→ **Your task**
Report how many lines in the records below hold "advanced", with no other output.

== Records to process

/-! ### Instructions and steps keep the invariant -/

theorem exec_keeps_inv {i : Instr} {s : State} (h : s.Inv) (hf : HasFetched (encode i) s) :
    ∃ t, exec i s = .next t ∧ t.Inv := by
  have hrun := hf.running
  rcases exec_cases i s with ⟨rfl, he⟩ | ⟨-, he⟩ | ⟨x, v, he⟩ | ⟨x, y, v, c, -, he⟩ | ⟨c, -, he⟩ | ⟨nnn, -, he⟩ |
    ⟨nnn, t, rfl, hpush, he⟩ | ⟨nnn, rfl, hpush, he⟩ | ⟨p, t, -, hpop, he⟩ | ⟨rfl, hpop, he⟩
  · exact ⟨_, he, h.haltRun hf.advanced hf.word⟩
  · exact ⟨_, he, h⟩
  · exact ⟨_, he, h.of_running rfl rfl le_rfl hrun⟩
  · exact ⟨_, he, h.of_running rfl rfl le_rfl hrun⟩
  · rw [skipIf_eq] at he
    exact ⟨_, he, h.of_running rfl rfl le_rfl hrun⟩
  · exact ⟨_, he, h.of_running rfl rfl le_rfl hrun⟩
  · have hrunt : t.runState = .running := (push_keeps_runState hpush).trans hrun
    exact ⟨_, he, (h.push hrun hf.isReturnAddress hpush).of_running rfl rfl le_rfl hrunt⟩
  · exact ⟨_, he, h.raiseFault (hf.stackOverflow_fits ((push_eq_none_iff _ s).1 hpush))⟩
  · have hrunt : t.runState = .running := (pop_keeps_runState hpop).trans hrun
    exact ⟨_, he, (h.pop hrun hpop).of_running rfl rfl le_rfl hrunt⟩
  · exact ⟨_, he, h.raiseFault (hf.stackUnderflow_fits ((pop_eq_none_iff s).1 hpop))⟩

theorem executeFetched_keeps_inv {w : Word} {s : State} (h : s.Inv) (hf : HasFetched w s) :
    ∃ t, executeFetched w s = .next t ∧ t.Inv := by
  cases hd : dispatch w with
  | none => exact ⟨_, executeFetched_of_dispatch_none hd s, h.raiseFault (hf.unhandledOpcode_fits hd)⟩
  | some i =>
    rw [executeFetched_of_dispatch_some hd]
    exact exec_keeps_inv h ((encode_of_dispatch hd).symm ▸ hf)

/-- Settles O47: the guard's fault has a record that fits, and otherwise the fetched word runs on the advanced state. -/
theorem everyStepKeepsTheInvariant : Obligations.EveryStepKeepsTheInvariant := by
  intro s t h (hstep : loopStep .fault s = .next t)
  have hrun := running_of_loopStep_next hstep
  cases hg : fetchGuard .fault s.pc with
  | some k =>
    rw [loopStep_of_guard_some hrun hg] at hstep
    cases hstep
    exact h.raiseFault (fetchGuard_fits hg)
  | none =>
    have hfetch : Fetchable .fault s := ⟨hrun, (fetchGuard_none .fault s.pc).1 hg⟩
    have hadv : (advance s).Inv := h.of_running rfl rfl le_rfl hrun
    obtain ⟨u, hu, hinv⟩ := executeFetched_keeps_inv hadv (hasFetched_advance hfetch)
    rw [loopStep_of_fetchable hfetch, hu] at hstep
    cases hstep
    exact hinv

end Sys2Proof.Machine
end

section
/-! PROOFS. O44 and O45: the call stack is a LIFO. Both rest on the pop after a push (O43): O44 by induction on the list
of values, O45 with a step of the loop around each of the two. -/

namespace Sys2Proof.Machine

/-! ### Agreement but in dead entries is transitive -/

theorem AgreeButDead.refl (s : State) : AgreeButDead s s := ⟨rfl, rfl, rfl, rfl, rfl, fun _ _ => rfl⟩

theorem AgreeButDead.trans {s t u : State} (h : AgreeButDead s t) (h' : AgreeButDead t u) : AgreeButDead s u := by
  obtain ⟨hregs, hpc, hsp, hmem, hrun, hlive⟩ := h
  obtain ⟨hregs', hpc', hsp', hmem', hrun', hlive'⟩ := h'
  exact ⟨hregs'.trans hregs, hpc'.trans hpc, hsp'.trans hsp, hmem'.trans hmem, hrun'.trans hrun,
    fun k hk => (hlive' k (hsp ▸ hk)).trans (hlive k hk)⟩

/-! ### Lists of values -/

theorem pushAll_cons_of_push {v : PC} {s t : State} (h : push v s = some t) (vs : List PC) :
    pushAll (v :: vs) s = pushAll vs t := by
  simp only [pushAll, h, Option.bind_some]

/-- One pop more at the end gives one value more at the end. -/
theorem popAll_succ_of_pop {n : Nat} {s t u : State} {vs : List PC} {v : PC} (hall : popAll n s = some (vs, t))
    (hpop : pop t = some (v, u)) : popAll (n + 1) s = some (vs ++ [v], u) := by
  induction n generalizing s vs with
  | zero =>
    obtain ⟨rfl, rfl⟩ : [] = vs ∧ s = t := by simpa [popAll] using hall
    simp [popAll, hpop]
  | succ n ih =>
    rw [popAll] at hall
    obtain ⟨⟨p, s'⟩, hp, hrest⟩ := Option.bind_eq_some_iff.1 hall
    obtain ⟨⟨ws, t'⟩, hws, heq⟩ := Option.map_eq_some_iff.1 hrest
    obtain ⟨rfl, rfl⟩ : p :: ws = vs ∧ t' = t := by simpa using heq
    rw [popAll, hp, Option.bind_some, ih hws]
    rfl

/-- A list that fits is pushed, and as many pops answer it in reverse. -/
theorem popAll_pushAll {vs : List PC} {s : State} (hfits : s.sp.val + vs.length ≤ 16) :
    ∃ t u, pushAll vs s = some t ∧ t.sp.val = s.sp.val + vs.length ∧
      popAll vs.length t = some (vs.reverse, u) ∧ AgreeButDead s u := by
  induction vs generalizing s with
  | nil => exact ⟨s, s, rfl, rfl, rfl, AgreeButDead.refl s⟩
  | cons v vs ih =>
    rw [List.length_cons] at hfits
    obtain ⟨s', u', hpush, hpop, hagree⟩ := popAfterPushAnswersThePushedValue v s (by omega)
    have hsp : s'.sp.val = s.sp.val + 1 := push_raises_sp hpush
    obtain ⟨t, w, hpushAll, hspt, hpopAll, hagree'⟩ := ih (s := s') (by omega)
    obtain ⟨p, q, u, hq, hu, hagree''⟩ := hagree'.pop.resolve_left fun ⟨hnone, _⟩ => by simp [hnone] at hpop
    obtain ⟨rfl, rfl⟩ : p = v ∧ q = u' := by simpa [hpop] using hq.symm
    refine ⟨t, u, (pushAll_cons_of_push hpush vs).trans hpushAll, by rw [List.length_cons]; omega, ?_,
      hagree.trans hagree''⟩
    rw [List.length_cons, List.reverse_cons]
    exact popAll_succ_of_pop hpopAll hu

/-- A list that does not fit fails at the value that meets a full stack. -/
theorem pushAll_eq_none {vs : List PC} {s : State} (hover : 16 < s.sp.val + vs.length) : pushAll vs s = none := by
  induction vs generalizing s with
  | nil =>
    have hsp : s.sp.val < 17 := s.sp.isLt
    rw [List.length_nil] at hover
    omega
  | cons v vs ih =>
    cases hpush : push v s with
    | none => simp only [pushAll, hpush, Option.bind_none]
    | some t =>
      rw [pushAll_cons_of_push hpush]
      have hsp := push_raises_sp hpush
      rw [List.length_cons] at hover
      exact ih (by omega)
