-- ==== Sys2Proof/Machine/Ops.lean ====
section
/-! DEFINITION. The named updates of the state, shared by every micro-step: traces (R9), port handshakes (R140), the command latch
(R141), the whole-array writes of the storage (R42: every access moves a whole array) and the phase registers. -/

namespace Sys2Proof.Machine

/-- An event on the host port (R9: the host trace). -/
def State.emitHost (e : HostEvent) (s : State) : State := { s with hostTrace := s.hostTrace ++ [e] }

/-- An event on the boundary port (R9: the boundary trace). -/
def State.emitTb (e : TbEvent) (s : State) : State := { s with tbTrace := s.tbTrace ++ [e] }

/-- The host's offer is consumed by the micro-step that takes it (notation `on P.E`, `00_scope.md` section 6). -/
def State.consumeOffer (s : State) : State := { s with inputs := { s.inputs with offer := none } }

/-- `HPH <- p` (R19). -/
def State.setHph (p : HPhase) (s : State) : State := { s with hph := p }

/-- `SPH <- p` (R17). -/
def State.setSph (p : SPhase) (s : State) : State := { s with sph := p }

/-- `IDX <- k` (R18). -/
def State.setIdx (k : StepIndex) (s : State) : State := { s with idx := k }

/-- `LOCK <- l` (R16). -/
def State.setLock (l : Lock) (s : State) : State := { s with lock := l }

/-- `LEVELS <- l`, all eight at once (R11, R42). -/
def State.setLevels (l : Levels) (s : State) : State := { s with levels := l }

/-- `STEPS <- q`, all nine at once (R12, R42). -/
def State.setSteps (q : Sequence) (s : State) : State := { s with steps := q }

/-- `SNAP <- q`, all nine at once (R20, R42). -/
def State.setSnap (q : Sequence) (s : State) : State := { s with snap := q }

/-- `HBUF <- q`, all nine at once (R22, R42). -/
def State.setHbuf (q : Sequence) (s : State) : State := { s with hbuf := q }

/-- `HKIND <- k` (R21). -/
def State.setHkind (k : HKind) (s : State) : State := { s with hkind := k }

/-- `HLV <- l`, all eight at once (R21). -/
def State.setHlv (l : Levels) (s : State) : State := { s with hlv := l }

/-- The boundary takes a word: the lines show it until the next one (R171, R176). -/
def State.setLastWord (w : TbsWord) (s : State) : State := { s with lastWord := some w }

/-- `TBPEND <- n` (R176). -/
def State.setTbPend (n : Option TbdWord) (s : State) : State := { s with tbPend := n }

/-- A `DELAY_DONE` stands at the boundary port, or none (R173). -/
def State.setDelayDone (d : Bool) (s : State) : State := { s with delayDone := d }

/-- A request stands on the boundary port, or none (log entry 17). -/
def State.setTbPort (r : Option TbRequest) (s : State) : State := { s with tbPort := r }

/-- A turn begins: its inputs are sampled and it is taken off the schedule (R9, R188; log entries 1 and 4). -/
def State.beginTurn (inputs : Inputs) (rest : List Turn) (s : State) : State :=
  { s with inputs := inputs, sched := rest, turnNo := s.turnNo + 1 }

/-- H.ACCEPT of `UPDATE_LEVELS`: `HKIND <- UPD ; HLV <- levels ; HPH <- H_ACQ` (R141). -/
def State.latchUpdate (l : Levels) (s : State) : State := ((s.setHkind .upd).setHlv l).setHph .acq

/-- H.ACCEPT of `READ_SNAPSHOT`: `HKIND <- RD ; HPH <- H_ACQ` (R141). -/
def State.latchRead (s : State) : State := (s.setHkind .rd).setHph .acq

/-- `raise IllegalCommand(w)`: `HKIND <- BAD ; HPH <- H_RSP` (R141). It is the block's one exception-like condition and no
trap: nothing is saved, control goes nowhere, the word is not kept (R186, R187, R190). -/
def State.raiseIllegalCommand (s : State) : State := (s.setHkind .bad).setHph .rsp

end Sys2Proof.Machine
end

====

→ **Answer box**
2